** Exercise instructions **
Transcribe verbatim every line from the line containing "well formed. -/" to the end of the entries, including both endpoints. Output nothing beyond those lines.

Records excerpted from a collection
┌──

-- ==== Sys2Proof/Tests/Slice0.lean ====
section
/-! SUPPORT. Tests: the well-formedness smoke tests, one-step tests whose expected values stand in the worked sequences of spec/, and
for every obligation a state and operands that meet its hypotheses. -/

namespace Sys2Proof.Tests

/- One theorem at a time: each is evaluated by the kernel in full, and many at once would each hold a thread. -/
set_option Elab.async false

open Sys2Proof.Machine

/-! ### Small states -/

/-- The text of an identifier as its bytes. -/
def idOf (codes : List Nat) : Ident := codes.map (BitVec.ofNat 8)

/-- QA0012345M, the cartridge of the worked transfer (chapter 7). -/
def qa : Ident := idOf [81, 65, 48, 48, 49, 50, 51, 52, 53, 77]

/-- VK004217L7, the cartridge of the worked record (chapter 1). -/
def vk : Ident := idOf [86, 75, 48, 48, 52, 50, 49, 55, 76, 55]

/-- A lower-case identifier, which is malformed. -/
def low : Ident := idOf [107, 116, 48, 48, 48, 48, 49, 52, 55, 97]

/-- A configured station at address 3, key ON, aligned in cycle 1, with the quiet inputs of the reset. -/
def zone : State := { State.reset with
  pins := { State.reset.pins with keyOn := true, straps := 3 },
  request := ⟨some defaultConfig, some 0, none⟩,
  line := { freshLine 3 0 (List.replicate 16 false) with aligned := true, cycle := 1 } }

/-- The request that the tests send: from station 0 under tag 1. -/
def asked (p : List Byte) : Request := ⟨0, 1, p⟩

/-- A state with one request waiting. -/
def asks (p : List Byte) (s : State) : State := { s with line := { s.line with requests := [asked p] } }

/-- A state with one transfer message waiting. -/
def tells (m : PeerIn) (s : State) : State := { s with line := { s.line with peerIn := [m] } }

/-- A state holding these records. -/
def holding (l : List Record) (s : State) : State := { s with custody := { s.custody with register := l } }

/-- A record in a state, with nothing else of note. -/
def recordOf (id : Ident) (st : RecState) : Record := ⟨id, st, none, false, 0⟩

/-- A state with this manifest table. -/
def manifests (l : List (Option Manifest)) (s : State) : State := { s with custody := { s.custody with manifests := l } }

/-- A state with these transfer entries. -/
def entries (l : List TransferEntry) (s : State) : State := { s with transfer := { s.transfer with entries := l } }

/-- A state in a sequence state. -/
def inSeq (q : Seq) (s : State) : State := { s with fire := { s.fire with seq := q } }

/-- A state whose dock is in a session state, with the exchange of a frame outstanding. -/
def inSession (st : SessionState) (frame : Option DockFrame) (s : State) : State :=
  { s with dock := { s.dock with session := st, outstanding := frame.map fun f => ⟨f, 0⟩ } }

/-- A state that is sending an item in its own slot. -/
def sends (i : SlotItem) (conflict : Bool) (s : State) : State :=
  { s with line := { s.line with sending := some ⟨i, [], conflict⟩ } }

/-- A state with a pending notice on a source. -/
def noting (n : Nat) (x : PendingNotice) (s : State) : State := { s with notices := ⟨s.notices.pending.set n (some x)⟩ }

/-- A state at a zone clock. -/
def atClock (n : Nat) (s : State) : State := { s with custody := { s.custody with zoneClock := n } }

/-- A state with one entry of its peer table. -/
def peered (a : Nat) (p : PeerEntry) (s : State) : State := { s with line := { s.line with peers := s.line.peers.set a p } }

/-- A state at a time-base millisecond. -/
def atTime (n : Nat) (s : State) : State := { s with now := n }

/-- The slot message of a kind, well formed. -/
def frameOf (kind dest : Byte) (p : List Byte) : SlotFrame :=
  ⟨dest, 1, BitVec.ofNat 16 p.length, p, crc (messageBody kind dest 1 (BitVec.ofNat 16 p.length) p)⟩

└──

** Result **
/-- The slot message of a kind, well formed. -/
def frameOf (kind dest : Byte) (p : List Byte) : SlotFrame :=
  ⟨dest, 1, BitVec.ofNat 16 p.length, p, crc (messageBody kind dest 1 (BitVec.ofNat 16 p.length) p)⟩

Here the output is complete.